/-- The house with the actuator's fields given. -/
def houseAct (a : Actuator) : State := house.setAct 3 a

/-- The actuator MOVING to 40 with its timer running and a pending target. -/
def movingAct (pending : Option Nat) : Actuator :=
  ⟨some 40, pending, some 0, .moving, some 180, none, some 0⟩

/-- The house with an answer window open. -/
def houseWindow (part : WindowPart) (judged : Bool) : State :=
  { house with pls := { house.pls with window := some ⟨part, 540, true, judged⟩ } }

/-- The house with a reply outstanding. -/
def houseReply (s : State) (phase : ReplyPhase) (fetch : Option FetchInfo) : State :=
  setOutstanding (some ⟨phase, 0x10, .room, 9, 0x07, .done, [], fetch⟩) s

/-- The house with a frame being sent, or held for retry. -/
def sending (x : Segment) (f : TxFrame) (held : Bool) (s : State) : State := setTx x (some ⟨f, held⟩) s

/-- A full own-frame queue. -/
def fullOwn : List OwnFrame := List.replicate 8 ⟨0, 0x7E, .rollCall 1⟩

/-- The next state of an outcome, if it is one. -/
def nextOf : Host.Outcome State Fault Refusal → Option State
  | .next t => some t
  | .fault _ => none
  | .refused _ => none

/-- The state a command leaves. -/
def after (c : Instr) (s : State) : State := (nextOf (exec c s)).getD s

/-! ### The machine as a whole -/

theorem witness_empty_queue : house.pending = [] := by decide +kernel

/-- The tables of the house lie in range. -/
theorem houseTables_inRange : houseTables.inRange := by
  refine ⟨?_, ?_, ?_, ?_, ?_, ?_⟩ <;> decide +kernel

theorem witness_config_sound : ConfigSound house ∧ ConfigSound bench :=
  ⟨⟨houseTables_inRange, houseTables_inRange⟩, ⟨houseTables_inRange, houseTables_inRange⟩⟩

theorem witness_nodes_sound : NodesSound house ∧ NodesSound bench := by
  refine ⟨⟨⟨?_, ?_⟩, ⟨?_, ?_⟩⟩, ⟨?_, ?_⟩, ⟨?_, ?_⟩⟩ <;> decide +kernel

/-- The house while a PLANT entry whose minimum on-time is not the store's is being committed. -/
def houseCommit (minOn : Nat) : State :=
  houseReply (house.setWork { houseTables with plant := { PlantCfg.default with minOn } })
    (.committing .plant) none

/-- No commit, a commit of PLANT, and a reply that waits. -/
theorem witness_commit_sound :
    CommitSound house ∧ CommitSound (houseCommit 7)
      ∧ CommitSound (houseReply (pushOwn .room ⟨0x10, 0x7E, .mgmtReply 9 7 .done []⟩ house) .placed none) := by
  have idle : committing house = none := by decide +kernel
  refine ⟨⟨by decide +kernel, fun _ => rfl, fun _ h => ?_, fun h => ?_⟩,
    ⟨by decide +kernel, fun h => ?_, fun item h => ?_, fun h => ?_⟩,
    ⟨by decide +kernel, fun _ => rfl, fun _ h => ?_, fun h => ?_⟩⟩
  · cases idle.symm.trans h
  · cases h
  · cases h
  · cases h
    intro other hne
    cases other <;> first | rfl | trivial
  · cases h
  · cases h
  · cases h

theorem witness_zone_and_queue_invariants :
    ZonesSound house ∧ QueuesSound house ∧ DriveSound house ∧ EventsSound house := by
  refine ⟨?_, ?_, ?_, ?_⟩ <;> decide +kernel

/-- Its zone temperature is the one fresh slot's, and the other zones are DISABLED. -/
theorem witness_regulation_sound : RegulationSound house := by
  have zones : ∀ z : ZoneIx,
      (house.zone z).zoneTemp
        = zoneTempOf (house.zoneCfg z).sensorTimeout (house.zone z).slot0 (house.zone z).slot1
      ∧ (house.zone z).floorTemp
        = floorTempOf (house.zoneCfg z).sensorTimeout (house.zone z).slot0 (house.zone z).slot1
      ∧ ((house.zone z).reg = .disabled ∨ (house.zone z).reg = .starting ∨ (house.zone z).reg = .windowOpen
        ∨ (house.zone z).reg = .floorHold → (house.zone z).demand = 0)
      ∧ (house.zone z).windowTimer = none
      ∧ ((house.zone z).reg = .disabled ↔ (house.zoneCfg z).enabled = false) := by decide +kernel
  refine ⟨fun z => ⟨?_, (zones z).2.2.1, fun n h => ?_⟩, fun _ z => (zones z).2.2.2.2⟩
  · rw [(zones z).1, (zones z).2.1]
    exact temps_are _ _ _
  · rw [(zones z).2.2.2.1] at h
    cases h

theorem witness_link_and_mode_invariants :
    NewcomersSound house ∧ LinkSound house ∧ CommissionSound house := by
  refine ⟨?_, ?_, ?_⟩ <;> decide +kernel

theorem witness_step_answers :
    (nextOf (step (house.setPending [.demandPeriodExpiry]))).isSome = true := by decide +kernel

theorem witness_invariants_commission :
    bench.mode = .commission ∧ DriveSound bench ∧ CommissionSound bench
      ∧ nextOf (step (bench.setPending [.commitEnd])) = some bench := by
  decide +kernel

theorem witness_store_and_mode :
    nextOf (exec .holidayEnd house) = some house ∧ Instr.holidayEnd.wf = true
      ∧ house.mrs.warmResetPending = false := by decide +kernel

/-- The actuator reports 50 percent and its zone asks for 300: the burner is released. -/
theorem witness_burner_released :
    let s := houseAct { Actuator.reset with confirmed := some 50 }
    s.pco.burnerOn = false ∧ (after .demandPeriodExpiry s).pco.burnerOn = true := by decide +kernel

theorem witness_entry_formats :
    houseTables.zones[0].inRange ∧ houseTables.plant.inRange
      ∧ profileSound [⟨0, 1⟩, ⟨1439, 7⟩] ∧ houseTables.nodes[3].used = true
      ∧ houseTables.nodes[3].address.toNat ≤ 0x7E := by decide +kernel

/-! ### Frames -/

/-- A malformed frame and a segment that is not receiving. -/
theorem witness_discarded :
    canReceive house .room = true ∧ wfMalformed [0, 0x21, 0x30, 33] = true
      ∧ canReceive (setHealth .room .stuck house) .room = false := by decide +kernel

theorem witness_dropped :
    canReceive house .room = true
      ∧ IsMalformed (mkFrame 0 0x00 0x08 [1, 0, 0]) ∧ IsMalformed (mkFrame 0x7F 0x21 0x08 [1, 0, 0])
      ∧ IsMalformed (mkFrame 0 0x21 0x40 []) ∧ IsMalformed (mkFrame 0 0x21 0x30 (List.replicate 33 0))
      ∧ IsMalformed { mkFrame 0 0x21 0x30 [] with chk := 0 } ∧ ¬IsMalformed (mkFrame 0x7E 0x7E 0x3F [])
      ∧ (mkFrame 0 0x7E 0x08 [1, 0, 0]).src = house.ownAddress := by decide +kernel

/-- Both modes, a full list in RUN among them. -/
theorem witness_unknown_source :
    Accepted .room (mkFrame 0x60 0x55 0x30 []) house ∧ findNode house 0x55 = none
      ∧ house.mode = .run
      ∧ Accepted .room (mkFrame 0x60 0x55 0x30 []) bench ∧ bench.mode = .commission
      ∧ (after (.foreignFrame .room 0x60 0x55 0x30 []) bench).newcomers = [0x55]
      ∧ (after (.foreignFrame .room 0x60 0x55 0x30 []) bench).plant.fwd.length = 1
      ∧ (after (.foreignFrame .room 0x60 0x55 0x30 [])
          { house with newcomers := [1, 2, 3, 4, 5, 6, 7, 8] }).newcomerOverflow = true := by
  decide +kernel

theorem witness_source_check :
    findNode house 0x21 = some 1 ∧ (house.nodeCfg 1).segment = .room
      ∧ Accepted .plant (mkFrame 0 0x21 0x30 []) house ∧ (house.nodeCfg 1).segment ≠ .plant
      ∧ Accepted .room (mkFrame 0 0x40 0x30 []) house ∧ findNode house 0x40 = some 3
      ∧ (house.nodeCfg 3).isActuator = true ∧ (house.node 3).presence = .present := by
  decide +kernel

theorem witness_foreign_frame :
    Admitted .room (mkFrame 0x60 0x21 0x30 [1, 2]) house ∧ ownRow 0x30 [1, 2] = false
      ∧ (after (.foreignFrame .room 0x60 0x21 0x30 [1, 2]) house).plant.fwd
        = [mkFrame 0x60 0x21 0x30 [1, 2]] := by decide +kernel

/-- A request to the boiler interface is forwarded and not executed. -/
theorem witness_request_elsewhere :
    let q : MgmtRequest := { request 0 0 [] with dst := 0x60 }
    requestOf (.readPlant q) = some (q, 0x05) ∧ Admitted q.seg (requestFrame q 0x05) house
      ∧ q.dst ≠ house.ownAddress
      ∧ (after (.readPlant q) house).plant.fwd = [requestFrame q 0x05]
      ∧ (after (.readPlant q) house).mrs.outstanding = none := by decide +kernel

/-- A TIME_SET and the end of a holiday change the setpoint to LEVEL 1's 256: the room unit is told. -/
theorem witness_evaluation_notice :
    let told := [(⟨0x30, 0x7E, .zoneNotice 0 256 .default (some 250)⟩ : OwnFrame)]
    let s := house.setZone 0 { houseZone with setpoint := 200 }
    (after (.timeSet .room 0 0x10 [0, 0]) s).room.own = told
      ∧ (after .holidayEnd (s.setHoliday ⟨true, 0, 60⟩)).room.own = told := by decide +kernel

/-- Week-minutes 10079 and 10080, from the manager; and one from a sensor in RUN. -/
theorem witness_time_set :
    Admitted .room (mkFrame 0 0x10 0x01 [0x27, 0x5F]) house
      ∧ Admitted .room (mkFrame 0 0x10 0x01 [0x27, 0x60]) house
      ∧ Admitted .room (mkFrame 0 0x21 0x01 [0, 0]) house
      ∧ isManager house (findNode house 0x10) = true ∧ isManager house (findNode house 0x21) = false
      ∧ (after (.timeSet .room 0 0x10 [0x27, 0x5F]) house).clock = ⟨10079, true⟩
      ∧ (after (.timeSet .room 0 0x10 [0x27, 0x60]) house).clock = house.clock := by decide +kernel

/-- Air values 1600 and 1601. -/
theorem witness_temp_report :
    Admitted .room (mkFrame 0 0x21 0x08 [0x06, 0x40, 0]) house
      ∧ Admitted .room (mkFrame 0 0x21 0x08 [0x06, 0x41, 0]) house
      ∧ ((after (.tempReport .room 0 0x21 [0x06, 0x40, 0]) house).zone 0).zoneTemp = some 1600
      ∧ ((after (.tempReport .room 0 0x21 [0x06, 0x41, 0]) house).zone 0).zoneTemp = some 250
      ∧ Admitted .room (mkFrame 0 0x55 0x08 [1, 0, 0]) bench ∧ findNode bench 0x55 = none := by
  decide +kernel

/-- TEMPORARY of 5 minutes is taken as 15, and the setpoint is limited to 480. -/
theorem witness_set_request :
    Admitted .room (mkFrame 0x7E 0x30 0x09 [1, 0x02, 0x00, 0, 5]) house ∧ findNode house 0x30 = some 2
      ∧ ((afterSource .room (mkFrame 0x7E 0x30 0x09 [1, 0x02, 0x00, 0, 5]) house).node 2).presence
        = .present
      ∧ (house.zoneCfg 0).enabled = true
      ∧ rdSetRequest [1, 0x02, 0x00, 0, 5] = some (.temporary 512 5)
      ∧ ((after (.setRequest .room 0x7E 0x30 [1, 0x02, 0x00, 0, 5]) house).zone 0).override
        = some ⟨.temporary 15, 480⟩ := by decide +kernel

theorem witness_set_request_forms :
    rdSetRequest [2, 1, 0] = some (.untilNext 256) ∧ rdSetRequest [3, 1, 0] = some (.permanent 256)
      ∧ rdSetRequest [4] = some .cancel ∧ rdSetRequest [5] = none
      ∧ Admitted .room (mkFrame 0x7E 0x30 0x09 [5]) house
      ∧ Admitted .room (mkFrame 0x7E 0x30 0x09 [4]) bench := by decide +kernel

theorem witness_valve_status_without_motion :
    Admitted .plant (mkFrame 0x7E 0x40 0x11 [130, 2]) house ∧ findNode house 0x40 = some 3
      ∧ ((afterSource .plant (mkFrame 0x7E 0x40 0x11 [130, 2]) house).node 3).presence = .present
      ∧ (house.node 3).act.motion ≠ .moving
      ∧ ((after (.valveStatus .plant 0x7E 0x40 [130, 2]) house).node 3).act.confirmed = some 100 := by
  decide +kernel

/-- A pending target of 45 is queued and issued from a position of 40; one of 44 is discarded. -/
theorem witness_valve_status_ends_motion :
    Admitted .plant (mkFrame 0x7E 0x40 0x11 [40, 2]) (houseAct (movingAct (some 45)))
      ∧ (3 : NodeIx) ∉ (houseAct (movingAct (some 45))).driveQueue.map DriveEntry.node
      ∧ rdReportedMotion 1 = some .moving ∧ rdReportedMotion 2 = some .atTarget
      ∧ rdReportedMotion 3 = some .blocked ∧ rdReportedMotion 4 = none
      ∧ ((after (.valveStatus .plant 0x7E 0x40 [40, 2]) (houseAct (movingAct (some 45)))).node 3).act.lastCmd
        = some 45
      ∧ ((after (.valveStatus .plant 0x7E 0x40 [40, 2]) (houseAct (movingAct (some 44)))).node 3).act.motion
        = .idle := by decide +kernel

***

= WHAT IS REQUIRED =
Could you reproduce, exactly, every line above from the line with "def houseCommit (minOn" to the line with "are DISABLED. -/", and no other line? Both ends count.

= SOLVED PROBLEM =
def houseCommit (minOn : Nat) : State :=
  houseReply (house.setWork { houseTables with plant := { PlantCfg.default with minOn } })
    (.committing .plant) none

/-- No commit, a commit of PLANT, and a reply that waits. -/
theorem witness_commit_sound :
    CommitSound house ∧ CommitSound (houseCommit 7)
      ∧ CommitSound (houseReply (pushOwn .room ⟨0x10, 0x7E, .mgmtReply 9 7 .done []⟩ house) .placed none) := by
  have idle : committing house = none := by decide +kernel
  refine ⟨⟨by decide +kernel, fun _ => rfl, fun _ h => ?_, fun h => ?_⟩,
    ⟨by decide +kernel, fun h => ?_, fun item h => ?_, fun h => ?_⟩,
    ⟨by decide +kernel, fun _ => rfl, fun _ h => ?_, fun h => ?_⟩⟩
  · cases idle.symm.trans h
  · cases h
  · cases h
  · cases h
    intro other hne
    cases other <;> first | rfl | trivial
  · cases h
  · cases h
  · cases h

theorem witness_zone_and_queue_invariants :
    ZonesSound house ∧ QueuesSound house ∧ DriveSound house ∧ EventsSound house := by
  refine ⟨?_, ?_, ?_, ?_⟩ <;> decide +kernel

/-- Its zone temperature is the one fresh slot's, and the other zones are DISABLED. -/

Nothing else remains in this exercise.